The court is aware that plaintiffs have asserted that defendant Dameron is a recipient of federal funds. If defendants intend to rely upon this allegation, they must explain why it is sufficient to establish interstate commerce.
2. Defendants seek an order of this court based upon the arbitration clause contained in the Hospitalist Agreement. That is an Agreement which is alleged (by plaintiffs) to be a contract between California Hospitalist Physicians, Inc. and Dameron Hospital. However, defendants have not submitted a final, signed Hospitalist Agreement, nor even a stipulation as to its existence and contents.
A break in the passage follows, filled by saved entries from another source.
-- ==== Sys2Proof/Machine/Send.lean ====
section
/-!
DEFINITION. How frames leave (02): acknowledgement fields, what a SEND, RETRY, BEST, GATEWAY or IDLE slot carries, the
cut's hold on frames (12 R306), losses and giving up; the rows LOSS_DETECTED and PEER_SILENT.
-/
namespace Sys2Proof.Machine

/-! ### Sequence numbers -/

/-- A sequence number lies before another, modulo 2^32. -/
def seqLt (a b : W32) : Bool := (b - a).toNat != 0 && (b - a).toNat < 2 ^ 31

/-- What a node may acknowledge to a peer: its next expected number, but no request whose answer with a status still
waits for its slot (R59, R242, R243). -/
def ackUpTo (s : State) (n : NodeId) : W32 :=
  s.fab.ready.foldl (fun (a : W32) o =>
    let h := o.frame.hdr
    let r : W32 := h.offset.setWidth 32
    if (h.opcode == oAtomicResp || h.opcode == oGetResp) && h.dst == n && h.subop != 0 && h.src == nodeId s && seqLt r a
    then r else a) (s.pair n).rxNext

/-- A frame with its acknowledgement fields and its place; in a SEND or RETRY slot a pending NAK goes out in the
acknowledgement's stead (R59, R66). -/
def address (s : State) (nakOk : Bool) (line : BitVec 4) (slot : Nat) (flow : Nat) (f : Frame) : Frame :=
  let k := s.pair f.hdr.dst
  let h := { f.hdr with flow := BitVec.ofNat 13 flow, slot := BitVec.ofNat 48 slot }
  let h1 := match (if nakOk then k.naks.head? else none) with
    | some (q, r) => { h with nak := true, ackValid := false, ackSeq := q, reason := r }
    | none => { h with nak := false, ackValid := true, ackSeq := ackUpTo s f.hdr.dst, reason := 0 }
  { f with port := line, at_ := BitVec.ofNat 48 slot, hdr := sealHdr h1 }

/-! ### MACsec (R64) -/

/-- The plan period of a hall slot: the number by which MACSEC_KEY names the boundary at which a sending association takes
effect (R64; log 32). -/
def periodNo (s : State) (slot : Nat) : Nat := slot / 2 ^ s.fab.k.toNat

/-- The association under which a line sends in a slot: the one installed last of those that have taken effect (R64). -/
def txAssoc (s : State) (line slot : Nat) : Option MacAssoc :=
  ((s.port (line / 2)).assocs.filter fun a => a.tx && a.line == line && decide (a.firstPeriod ≤ periodNo s slot)).getLast?

/-- A line holds an association for sending that has taken effect; with none it sends no Ngaiz frame (R64; 14 R361). -/
def mayEncrypt (s : State) (line slot : Nat) : Bool := (txAssoc s line slot).isSome

/-- A line holds an association for receiving (R64, R65). -/
def mayDecrypt (s : State) (line : Nat) : Bool := (s.port (line / 2)).assocs.any fun a => !a.tx && a.line == line

/-- The replay window of a port: 0 on a direct link, the NCR's on the others (R64). -/
def replayWindow (s : State) (p : Nat) : Nat := if (ncrPort s p).role = 0 then 0 else (ncrPort s p).replay.toNat

/-- The receiving association that a frame names, if its packet number is no replay (R64, R65). -/
def rxAssoc (s : State) (f : Frame) : Option MacAssoc :=
  let p := f.port.toNat / 2
  (s.port p).assocs.find? fun a => !a.tx && a.line == f.port.toNat && a.an == f.link.an.toNat &&
    decide (a.pn ≤ f.link.pn.toNat + replayWindow s p)

/-- The next packet number of an association of a port. -/
def setPn (s : State) (p : Nat) (a : MacAssoc) (pn : Nat) : State :=
  let k := s.port p
  s.setPort p { k with assocs := k.assocs.map fun x => if x = a then { a with pn := pn } else x }

/-- A frame on the wire, with its outer headers and under its line's association; the NAK it carries is no longer
pending. -/
def onWire (s : State) (pri : Nat) (f : Frame) : State :=
  let k := s.pair f.hdr.dst
  let s1 := if f.hdr.nak then s.setPair f.hdr.dst { k with naks := k.naks.tail } else s
  let line := f.port.toNat
  let (g, s2) := match txAssoc s1 line f.at_.toNat with
    | some a => (linkFor s1 pri a.an a.pn f, setPn s1 (line / 2) a (a.pn + 1))
    | none => (linkFor s1 pri 0 0 f, s1)
  { s2 with fab := { s2.fab with wire := s2.fab.wire ++ [g] } }

/-! ### FILLER (R52, R59; 12 R305) -/

/-- A FILLER toward a node: the step counter and the cut level in remote_offset. -/
def fillerTo (s : State) (dst : NodeId) : Frame :=
  mkFrame s { type := tFiller, opcode := 0, dst := dst,
              offset := s.job.step.toNat + (s.ckpt.level % 16) <<< 48 }

/-- A SEND or RETRY slot carries a FILLER. -/
def sendFiller (s : State) (line : BitVec 4) (slot flow : Nat) (dst : NodeId) : State :=
  onWire s 6 (address s true line slot flow (fillerTo s dst))

/-! ### The cut's hold on frames (12 R306) -/

/-- The interval in steps of the image's checkpoints, 0 for none. -/
def ckptEvery (s : State) : Nat := ((s.job.image.bind Image.stateset).map StateSet.k).getD 0

/-- A peer sends this node scheduled frames. -/
def directPeer (s : State) (n : NodeId) : Bool :=
  match activePlan s with
  | some p => p.rx.any fun r => r.src == n
  | none => false

/-- Data may leave toward a peer: no cut is under way, or both ends have reached its level. -/
def cutOpen (s : State) (n : NodeId) : Bool :=
  let c := s.ckpt
  let k := s.pair n
  if ckptEvery s = 0 ∨ c.cutN = 0 then true
  else if c.cutting then false
  else !directPeer s n || c.cutStep < k.peerStep || (c.cutStep == k.peerStep && c.depth ≤ k.peerLevel)

/-! ### A frame leaves for the first time, or again -/

/-- The frame awaits a response: a GET_REQ or an ATOMIC of this node. -/
def awaits (f : Frame) : Bool := f.hdr.type == tData && (f.hdr.opcode == oGetReq || f.hdr.opcode == oAtomic)

/-- A frame takes its pair's next sequence number, is kept until it is acknowledged, and its response awaited (R58). -/
def keepFrame (s : State) (o : OutFrame) (g : Frame) : State :=
  let k := s.pair g.hdr.dst
  let s1 := s.setPair g.hdr.dst { k with txNext := k.txNext + 1, unacked := k.unacked ++ [{ o with frame := g }] }
  if awaits g then
    { s1 with fab := { s1.fab with awaiting := s1.fab.awaiting ++
      [{ peer := g.hdr.dst, seq := g.hdr.seq, org := o.org, hedge := g.hdr.hedgeId.toNat }] } }
  else s1

/-- A ready frame leaves for the first time, and is kept. A sub-record that a gateway forwards keeps its own sequence
number (R63). -/
def launchFrame (s : State) (nakOk : Bool) (line : BitVec 4) (slot flow : Nat) (o : OutFrame) : State :=
  let f := o.frame
  if f.hdr.src != nodeId s then
    onWire s o.pri { f with port := line, at_ := BitVec.ofNat 48 slot,
                            hdr := sealHdr { f.hdr with nak := false, flow := BitVec.ofNat 13 flow, slot := BitVec.ofNat 48 slot } }
  else
    let g := address s nakOk line slot flow { f with hdr := { f.hdr with seq := (s.pair f.hdr.dst).txNext } }
    keepFrame (onWire s o.pri g) o g

/-- A lost frame leaves again with retry = 1 and priority 5, in a SEND or RETRY slot (R60). -/
def resendFrame (s : State) (line : BitVec 4) (slot flow : Nat) (o : OutFrame) : State :=
  let d := o.frame.hdr.dst
  let g := address s true line slot flow { o.frame with hdr := { o.frame.hdr with retry := true } }
  let s1 := onWire s 5 g
  let k1 := s1.pair d
  s1.setPair d { k1 with unacked := k1.unacked.map fun x =>
    if x.frame.hdr.seq == o.frame.hdr.seq then { x with frame := g, tries := x.tries + 1, lost := false, quiet := 0 } else x }

/-- The data bytes that a frame on a line may hold (R49). -/
def lineMax (s : State) (line : BitVec 4) : Nat := if portSplit s (portOf line) then 4096 else 8192

/-- The oldest frame toward a node that waits for a retransmission and fits a line; none while that node quarantines this
one (R69). -/
def lostFrame (s : State) (line : BitVec 4) (d : NodeId) : Option OutFrame :=
  let k := s.pair d
  if k.held69 then none else k.unacked.find? fun o => o.lost && decide (o.frame.data.length ≤ lineMax s line)

/-- The first ready frame that meets a test, taken out. -/
def takeReady (s : State) (p : OutFrame → Bool) : Option (OutFrame × State) :=
  (s.fab.ready.find? p).map fun o => (o, { s with fab := { s.fab with ready := dropFirst p s.fab.ready } })

/-- A new frame may take a sequence number toward a node: the window is open, no quarantine stands, no cut holds it back
and no reset has stopped new numbers (R58, R69; 11 R290, 12 R306). A SIGNATURE is no data of the cut. -/
def mayLaunch (s : State) (o : OutFrame) : Bool :=
  let d := o.frame.hdr.dst
  let k := s.pair d
  o.frame.hdr.src != nodeId s ||
    (k.unacked.length < 64 && !k.held69 && (cutOpen s d || o.frame.hdr.type == tSignature) &&
     s.hold.state != .resetting)

/-- A flow carries a frame: its destination; for a command's frame also its hedge and its feeding block; for a hart's
the flow declared for field cores (R51, R248). -/
def flowTakes (t : TxFlow) (o : OutFrame) : Bool :=
  (o.frame.hdr.type != tBulk) &&
  o.pri == 6 && o.frame.hdr.dst == t.dst &&
  (match o.org with
   | .cmd b _ _ _ => !t.core && t.region == b.region && t.block == b.block && t.hedge == o.frame.hdr.hedgeId
   | .hart _ _ => t.core
   | _ => !t.core)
If defendants wish to compel arbitration pursuant to this Agreement, they must provide a copy of it to the court, accompanied by an authenticating declaration, or explain why they have not done so.
The court is aware that plaintiffs have attached an Exhibit A, and that they allege that Exhibit A is the Agreement. However, Exhibit A is labeled "DRAFT 2," is unsigned, and purports to be between Dameron Hospitalist Medical Group and Dameron Hospital Association.
3. Defendants seek an order of this court based upon the arbitration clause contained in the Recruitment Agreement. However, defendants have not submitted a final, signed Recruitment Agreement to the court, nor even a stipulation as to its existence and contents. If defendants wish to compel arbitration pursuant to this Agreement, they must provide a final, signed copy of it to the court, accompanied by an authenticating declaration, or explain why they have not done so.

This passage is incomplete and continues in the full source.